As an Australian, I have always equated ice cream with summer. There’s nothing better than eating an ice cold Magnum in forty degree heat (Celsius, that is). And so when I would hear about people eating ice cream in the dead of winter (such as during the Ice Festival in Harbin, China) I would shudder at the thought. How could you eat something that cold when it’s below the temperature of your ice cream outside?
The purpose of ice creams after all, in my mind, was to cool you down. And wasn’t that the last thing on your mind in sub-zero?
But I never gave the subject too much thought until my recent visit to Helsinki, Finland.
It all started when I came across this store…
Yup, there’s an actual shop in Helsinki where you can go inside and watch them make a Magnum to your specifications. You say what type of chocolate your Magnum is dipped into (white, milk, or dark) and then choose three toppings from the sixteen options. After that you choose the type of chocolate that is drizzled over it and then you’re given the ice cream right there and then in a little tray to enjoy. You can see my personal creation at the beginning of this post.

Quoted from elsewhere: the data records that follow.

/-! The opcode field of each format (04_stitchers.md, Table 4). -/

/-- Bits above the low operand of a concatenation are the high operand's. -/
theorem bits_append {m n : Nat} (x : BitVec m) (y : BitVec n) (k len : Nat) :
    (x ++ y).extractLsb' (n + k) len = x.extractLsb' k len := by
  ext i hi
  simp only [BitVec.getElem_extractLsb', BitVec.getLsbD_append]
  rw [if_neg (by omega)]
  congr 1
  omega

theorem packR_opcode (op : BitVec 6) (rd ra rb : BitVec 5) (fn : BitVec 6) (pd : BitVec 3) :
    bits (packR op rd ra rb fn pd) 26 6 = op := by
  unfold bits packR
  rw [show 26 = 2 + (3 + (6 + (5 + (5 + (5 + 0))))) from rfl, bits_append, bits_append, bits_append, bits_append, bits_append, bits_append]
  exact BitVec.extractLsb'_eq_self

theorem packI_opcode (op : BitVec 6) (rd ra : BitVec 5) (imm : BitVec 16) :
    bits (packI op rd ra imm) 26 6 = op := by
  unfold bits packI
  rw [show 26 = 16 + (5 + (5 + 0)) from rfl, bits_append, bits_append, bits_append]
  exact BitVec.extractLsb'_eq_self

theorem packB_opcode (fn pg : BitVec 3) (pn : BitVec 1) (rs : BitVec 5) (off : BitVec 11) :
    bits (packB fn pg pn rs off) 26 6 = 0x0A#6 := by
  unfold bits packB
  rw [show 26 = 11 + (3 + (5 + (1 + (3 + (3 + 0))))) from rfl, bits_append, bits_append, bits_append, bits_append, bits_append, bits_append]
  exact BitVec.extractLsb'_eq_self

theorem packM_opcode (op : BitVec 6) (rd ra : BitVec 5) (sp : BitVec 1) (sz : BitVec 3) (imm : BitVec 12) :
    bits (packM op rd ra sp sz imm) 26 6 = op := by
  unfold bits packM
  rw [show 26 = 12 + (3 + (1 + (5 + (5 + 0)))) from rfl, bits_append, bits_append, bits_append, bits_append, bits_append]
  exact BitVec.extractLsb'_eq_self

theorem packV_opcode (op : BitVec 6) (vd va vb vc : BitVec 4) (pg : BitVec 3) (pn : BitVec 1) (ty : BitVec 2) (fn : BitVec 4) :
    bits (packV op vd va vb vc pg pn ty fn) 26 6 = op := by
  unfold bits packV
  rw [show 26 = 4 + (2 + (1 + (3 + (4 + (4 + (4 + (4 + 0))))))) from rfl, bits_append, bits_append, bits_append, bits_append, bits_append, bits_append, bits_append, bits_append]
  exact BitVec.extractLsb'_eq_self

theorem packVL_opcode (v : BitVec 4) (rs : BitVec 5) (lane : BitVec 6) (ty : BitVec 2) (fn : BitVec 4) :
    bits (packVL v rs lane ty fn) 26 6 = 0x11#6 := by
  unfold bits packVL
  rw [show 26 = 4 + (2 + (1 + (6 + (5 + (4 + (4 + 0)))))) from rfl, bits_append, bits_append, bits_append, bits_append, bits_append, bits_append, bits_append]
  exact BitVec.extractLsb'_eq_self

theorem packCV_opcode (vd va tf ff : BitVec 4) (rm : BitVec 2) (spc : BitVec 1) (pg : BitVec 3) (part : BitVec 2) (blk : BitVec 1) :
    bits (packCV vd va tf ff rm spc pg part blk) 26 6 = 0x13#6 := by
  unfold bits packCV
  rw [show 26 = 1 + (1 + (2 + (3 + (1 + (2 + (4 + (4 + (4 + (4 + 0))))))))) from rfl, bits_append, bits_append, bits_append, bits_append, bits_append, bits_append, bits_append, bits_append, bits_append, bits_append]
  exact BitVec.extractLsb'_eq_self

theorem packCS_opcode (rd ra : BitVec 5) (tf ff : BitVec 4) (rm : BitVec 2) :
    bits (packCS rd ra tf ff rm) 26 6 = 0x14#6 := by
  unfold bits packCS
  rw [show 26 = 6 + (2 + (4 + (4 + (5 + (5 + 0))))) from rfl, bits_append, bits_append, bits_append, bits_append, bits_append, bits_append]
  exact BitVec.extractLsb'_eq_self

theorem packC_opcode (fn : BitVec 3) (rx rt rs : BitVec 5) (ch : BitVec 8) :
    bits (packC fn rx rt rs ch) 26 6 = 0x18#6 := by
  unfold bits packC
  rw [show 26 = 8 + (5 + (5 + (5 + (3 + 0)))) from rfl, bits_append, bits_append, bits_append, bits_append, bits_append]
  exact BitVec.extractLsb'_eq_self

theorem packX_opcode (op : BitVec 6) (fn ra rb rc : BitVec 5) (pd f : BitVec 3) :
    bits (packX op fn ra rb rc pd f) 26 6 = op := by
  unfold bits packX
  rw [show 26 = 3 + (3 + (5 + (5 + (5 + (5 + 0))))) from rfl, bits_append, bits_append, bits_append, bits_append, bits_append, bits_append]
  exact BitVec.extractLsb'_eq_self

As much as I loved so many things about my time in Helsinki, this was one of the highlights of my trip. I’ve been a Magnum tragic for so long that to actually make my own blew my mind.

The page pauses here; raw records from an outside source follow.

-- ==== Sys2Proof/Tests/Slice0.lean ====
section
/-! SUPPORT. The tests of the model: ill-formed commands, words written out from the spec's encodings, values of the spec's
worked examples, and for every statement with hypotheses states and operands that meet them. -/

set_option maxRecDepth 10000
set_option Elab.async false

namespace Sys2Proof.Tests

open Sys2Proof Sys2Proof.Machine

/-- The units of the tests: stitcher 3 of local quire 1 of PT1. -/
def u1 : StId := ⟨9, 3⟩

/-- A stitcher with some registers set: s1 and s2 name pocket addresses 64 and lengths. -/
def x1 : Stitcher :=
  { Stitcher.init with
    sreg := [(1, 64), (2, 128), (3, 0x80000003), (4, 7), (5, 0x3F800000), (6, 0xC0490FDB), (8, 0xFFFFFFFF), (9, 0x7FFFFFFF)],
    vreg := [(1, 0x40000000C00000003F800000FF80017F020304050607), (2, 0x3F8000003F80000000000001000000027FFFFFFF01), (3, 9)],
    preg := [(1, 0x11), (2, 0), (3, 0xFFFFFFFFFFFFFFFE)], pocket := memWrite [] 64 [0xF1, 0x82, 0x03, 0x84, 0x05] }

/-- Stitcher `u1` in a firing with `i` as its next instruction, in the state `s`. -/
def fireIn (s : State) (x : Stitcher) (i : Instr) : State :=
  ((s.setF (sb u1) F.ST_STATUS_used 1).setF (sb u1) F.ST_STATUS_sealed 1).setSt u1
    { x with firing := some ⟨2, 7⟩, prog := spSet 0 [] 0 ((encode i).getD 0) }

def fire (i : Instr) : State := fireIn .reset x1 i

/-- The first map of PT1: the tiles of its eight quires. -/
def tiles1 : List (BitVec 32) := [3, 4, 5, 9, 11, 15, 16, 17]

/-- The device with power, Clearason running, every partition enabled, PT1 with its first map, its copies and the spare 10,
bound to LD 1. -/
def on : State :=
  let s : State := { State.reset with
    stew := { Steward.init with running := true, die := true }, mapCopies := (List.range 42).map (fun i => (4 * i + 1, tiles1 ++ [10])) }
  tiles1.zipIdx.foldl (fun s e => s.wr (pt 1) (R.MS_MAP.nth e.2) e.1)
    ((((s.setF hub F.LC_FEATURES_parts 15).setF hub (F.CX_LD_BIND_parts.nth 1) 2).setF hub (F.CX_LD_BIND_present.nth 1) 1).wr
      (pt 1) R.MS_SPARE 10)

def q1 (f : Quire → Quire) (s : State) : State := s.updQu 9 f
def p1 (f : Part → Part) (s : State) : State := s.updPart 1 f
def pf (f : Fld) (v : Nat) (s : State) : State := s.setF (pt 1) f v
def qf (f : Fld) (v : Nat) (s : State) : State := s.setF (qb 9) f v
def hf (f : Fld) (v : Nat) (s : State) : State := s.setF hub f v

/-- Channel entry 3 of quire 9: valid for stitcher 3, to queue 2 or port 2 of stitcher 5 of local quire 0, with so much credit. -/
def route (landing held : Nat) (s : State) : State :=
  let b := eb 9 3
  ((((((s.setF b F.CH_ROUTE_A_valid 1).setF b F.CH_ROUTE_A_landing landing).setF b F.CH_ROUTE_A_src 3).setF b
    F.CH_ROUTE_A_stitcher 5).setF b F.CH_ROUTE_A_target 2).setF b F.CH_ROUTE_C_grant 16).setF b F.CH_ROUTE_D_held held

/-- Ring 2 of quire 9, valid, read by stitcher 3, with 8 units written. -/
def ring2 (s : State) : State :=
  let b := rb_ 9 2
  ((s.setF b F.CH_RING_CFG_valid 1).setF b F.CH_RING_CFG_reader 3).setF b F.CH_RING_WP_wp 8

/-- `x1` with a queue of two words. -/
def x2 : Stitcher := { x1 with queues := [(1, [⟨0x1122334455667788, 9, 3, 0⟩, ⟨7, 9, 3, 4⟩])] }

/-- PT1 running, its tick counter at 5, its frames of 100 cycles with a budget of 50. -/
def run1 (s : State) : State := pf F.TK_BUDGET_run_budget 50 (pf F.TK_STATUS_running 1 (pf F.TK_CTRL_run 1 s))

/-- A frame of PT1 is open since cycle 100, its cycle count at `c`; quire 9's tick 5 is open from cycle 114 on. -/
def frame (c : Nat) (s : State) : State :=
  (q1 (fun x => { x with open_ := true, start := 114, tick := 5 })
    (p1 (fun x => { x with frameOpen := true, struck := true, strokeAt := 100, cyc := c, strokeMask := 0xFF, waitMask := 0xFF }) (run1 s))).wr
      (pt 1) R.TK_COUNT_LO 5

/-- Stitcher `u1` used and sealed, with port 2 in slot 0 of handler 1, entry point 0x40, and so many credits. -/
def ported (credits : Nat) (s : State) : State :=
  let b := sb u1
  (((((((s.setF b F.ST_STATUS_used 1).setF b F.ST_STATUS_sealed 1).setF b (portFld F.ST_PORT_valid 2) 1).setF b
    (portFld F.ST_PORT_handler 2) 1).setF b (portFld F.ST_PORT_credits 2) credits).setF b (F.ST_HANDLER_entry.nth 1) 0x40).setF b
      (F.ST_HANDLER_valid.nth 1) 1)

/-- The bits of a token as its destination takes it. -/
def tokBits (k : Tok) : BitVec 96 := BitVec.ofNat 96 (k.body + (tokenCheck k.body 3 9).toNat * 2 ^ 84)

def tok1 : Tok := ⟨0x1122334455667788, 9, 2, 0, false, 0⟩
def wait1 : Waiting := ⟨0x1122334455667788, 9, 2, false, 4, .internal⟩

/-- A press descriptor: INT8 by INT8 into INT32, one row of 32, 64 columns, output to the leaf at 0x40000. -/
def desc1 (oBase : Nat) : PDesc :=
  { bytes := leBytes 4 0x000788 ++ leBytes 2 0x0100 ++ leBytes 2 1 ++ leBytes 2 1 ++ leBytes 6 0 ++ leBytes 4 0x10000 ++ leBytes 4 0 ++
      leBytes 4 0x20000 ++ leBytes 4 0x30000 ++ leBytes 12 0 ++ leBytes 4 oBase ++ leBytes 4 0x50000 ++ leBytes 12 0,
    addr := 64, leaf := false, sender := 3, enterAt := 0 }

/-- The run of `desc1` before its first tile. -/
def prun1 : PRun :=
  { desc := desc1 0x40000, tile := 0, withheld := false, status := 0, wrap := false, acts := [List.replicate 32 2],
    scales := [[]], codes := [none], out := [], deliver := [], delivered := 0, readAt := 4, writeAt := 0, sendAt := 0, frozeAt := 0,
    floor := 0, trnBad := false, waiting := false, streamed := 0 }

def pa1 (f : Press → Press) (s : State) : State := q1 (fun x => { x with pa := f x.pa }) s

def vote1 : Vote :=
  { press := false, tile := 0, at_ := 9, accs := List.replicate 64 0, outs := [List.replicate 256 0], checks := [0], started := false,
    acts := [List.replicate 32 0], scales := [[]], startAt := 0, span := 0 }

def flight1 : Flight :=
  { src := 9, entry := 3, sender := 3, dst := 8, st := 5, landing := .token 2 9 false 7, epoch := 0, span := false, relPos := 30,
    arrive := 30, code := 0, sentAt := 4 }

def held1 (addr n : Nat) : HeldWrite :=
  { addr := addr, bytes := (List.range n).map (BitVec.ofNat 8), writer := 0x1000, poison := 0, marked := false, page := none }

/-- A fill of 64 bytes at `dst` with the pattern 0x04030201. -/
def fill1 (dst : Nat) : LeafOp :=
  { bytes := leBytes 4 0 ++ leBytes 4 dst ++ leBytes 4 0x04030201 ++ leBytes 4 64 ++ leBytes 48 0, op := 0, sender := 3, addr := 64,
    at_ := 4, running := false, refused := false, poison := false, doneAt := 0 }

/-- A flight to quire 9, and a credit on its way to it. -/
def in1 : Flight := { flight1 with src := 8, dst := 9, st := 3, relPos := 12, arrive := 10 }
def credit1 : CreditFlight := ⟨9, 3, 2, 0, 8, 30, 30⟩

/-- An entry of the pager for quire 9: page 2 of table 0, due at position 40 of tick 5. -/
def hint1 (phase : HintPhase) (out : Bool) : Hint :=
  { id := 7, owner := 9, sender := 3, quire := 9, word := 2 + (if out then 2 ^ 30 else 0), tag := 1, index := 0, dueTick := 5, duePos := 40,
    phase := phase, status := 0, pma := 0x3000, code := 0x8008, size := 256, land_ := 0x2000,
    data := (if out then [1, 2, 3] else []), moved := 256, bad := [], arrive := 150, quiet := false, freed := false, waited := false, sentAt := 4,
    accepted := 110 }

def hints1 (l : List Hint) (s : State) : State := p1 (fun x => { x with hints := l }) s
def therm1 (f : Thermal → Thermal) (s : State) : State := { s with thermal := spSet .init s.thermal 1 (f .init) }

/-- A notice delivered to PT1's sequencer by LD 1, and one delivered to the steward by the owner. -/
def note1 (bit : Nat) : Notice := ⟨1, 2, bit, 0x10000, 77, false, 3, .delivered⟩
def cmd1 : Notice := ⟨0, 0, 0, 0x10000, 77, false, 3, .delivered⟩
def notes (l : List Notice) (s : State) : State := { s with notices := l }

/-- A state in which `cmd1` names a command block with an opcode. -/
def cmd (op : Nat) (s : State) : State := { notes [cmd1] s with cmdArea := memWrite s.cmdArea 0 (leBytes 2 op) }

def msg1 (opcode dest cls arg : Nat) : SpMsg :=
  { part := some 1, stop := 9, dest := dest, cls := cls, opcode := opcode, seq := 6, sentAt := 0, again := false, arg := arg, data := 0x55,
    lost := false, got := false, held := false, wake := false }
def spine (l : List SpMsg) (s : State) : State := { s with spine := l }

/-- An image of stitcher `u1` and another one, 64 program bytes and 40 pocket bytes each. -/
def stim (u : StId) : StImage :=
  { u := u, prog := (List.range 64).map (BitVec.ofNat 8), pocket := (List.range 40).map (fun k => BitVec.ofNat 8 (k + 7)),
    cfg := List.replicate 160 3, crc := 0x1234 }
def image1 : Image := ⟨0x400, [20, 15, 10, 5], 2, [], [stim u1, stim ⟨9, 4⟩], [], [], []⟩
def load1 (im : Image) (waiting : List StId) : Load :=
  { image := im, waiting := waiting, deaf := [], gaps := [], faulty := 0, round := 1, endAt := 0 }
def loadOn (l : Load) (s : State) : State := p1 (fun x => { x with load := some l, holds := [.load] }) s

def extent1 (offered : Bool) : Extent := ⟨2, 1, 0x10000000, 5, offered, none, none⟩
def recov1 : Recovery := ⟨3, 0, false, false, true, 0xFF, []⟩
def rot1 : Rotation := ⟨9, 1000, 0, none, []⟩
def st (f : Steward → Steward) (s : State) : State := { s with stew := f s.stew }
def train1 : TrainInput := ⟨0, [], [], some (1, 2, false), []⟩
def boot1 : BootInput :=
  { rtc := 0, image := none, version := 0x100, imageDigest := [], copyA := none, copyB := none, store := .empty, train := train1, failed := [],
    baseline := [] }
def rec1 : EvRec := ⟨5, 0x1234, 77, 0, 1, false, false, 1, [9], false⟩
def rin : ResetInput := ⟨1000, 0, [], [], true, true⟩
def inmsg1 (copied : Bool) : InMsg := ⟨3, 40, 1, false, 500, 20, List.replicate 64 5, copied⟩

/-- Inbox ring 1 of PT1: valid, of 16 lines, its landing slots at leaf address 0x2000 of quire 2. -/
def inring (f : InRing → InRing) (s : State) : State :=
  let b := ib 1 1
  let s := ((((s.setF b F.CX_IN_CFG_valid 1).setF b F.CX_IN_CFG_size_log2 4).setF b F.CX_IN_CFG_max_lines 2).setF b
    F.CX_IN_LAND_base 2).setF b F.CX_IN_TGT_quire 2
  s.setRing 1 1 (f InRing.init)

/-- Slot 2 of PT1 valid. -/
def slot2 (s : State) : State := (s.setF (lb 1 2) F.CX_SLOT_CFG_valid 1).setF (lb 1 2) F.CX_SLOT_CFG_base 3
def fwd1 (off n : Nat) : Fwd := { slot := 2, off := off, bytes := List.replicate n 0x41, tick := 5, sentAt := 4 }

/-! An ill-formed term for each check of `Instr.wf`, which the check refuses. -/

/-- `VX` of 31 has no second register to pair (04_stitchers.md R106): the last scalar register starts no pair. -/
theorem test_wf_pairs :
    [Instr.send u1 31 0 0 0, .sendCtl u1 31 0 0 0, .trySend u1 31 0 0 0, .trySendCtl u1 31 0 0 0, .qrecv u1 31 0,
      .qrecvTry u1 31 1 0].all (fun i => !i.wf) ∧
    [Instr.send u1 30 0 0 0, .sendCtl u1 30 0 0 0, .trySend u1 30 0 0 0, .trySendCtl u1 30 0 0 0, .qrecv u1 30 0,
      .qrecvTry u1 30 1 0].all Instr.wf := by decide +kernel

theorem test_wf_vectors :
    [Instr.cvt u1 1 2 .fp32 .fp32 .rne false 0 1, .cvtBlk u1 1 15 .mxfp4 .fp32 .rne, .cvtUnblk u1 15 1 .fp32 .mxfp4 .rne].all
      (fun i => !i.wf) ∧
    [Instr.cvt u1 1 2 .fp32 .int8 .rne false 0 1, .cvtBlk u1 1 14 .mxfp4 .fp32 .rne, .cvtUnblk u1 14 1 .fp32 .mxfp4 .rne].all
      Instr.wf := by decide +kernel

Helsinki isn’t the only place where you can find one of these stores. Search for “Magnum Pleasure Store” in your country and see what comes up. (Sounds dodgy, I know, but Google tells me that’s what they’re called.)
Anyway, allow me to return to the point of this post. A little later in my visit to Helsinki (while I was still dreaming of the custom Magnum experience) I got talking with an American visitor and she described the Finns as “obsessed with ice cream.” Which got us talking about why it was that cold countries seemed to love ice cream so much when we always equated it with hot countries.
It took our Millennial brains a little while to come around to the perfectly logical conclusion.
Ice cream was a thing long before refrigerators. And in pre-refrigerator times the only place you could have an ice cream was in a cold country in the dead of winter.
Yeah, duh. Took me an embarrassingly long time to realise that, but then I do come from Australia and have only seen snow a couple of times in my whole life, so cut me some slack. 🙂
Once my brain clicked into that gear, I suddenly remembered reading one of the Little House on the Prairie books (I think it was in one of those, 1880’s Girl will correct me if I’m wrong) where she was snowed in and she was able to open a window, scoop up some snow, and make ice cream by hand. Ah, those were the days. What would Laura Ingalls Wilder have made of a Magnum Pleasure Store?
So it turns out that ice cream was not invented to cool down those of us who live in the baking heat (who knew?) but have simply come to fill that role thanks to the advent of refrigeration. Cold countries were on to the creamy goodness long before we desert dwellers were. (Or should that be dessert dwellers, as I could happily live in ice cream land. Couldn’t you?)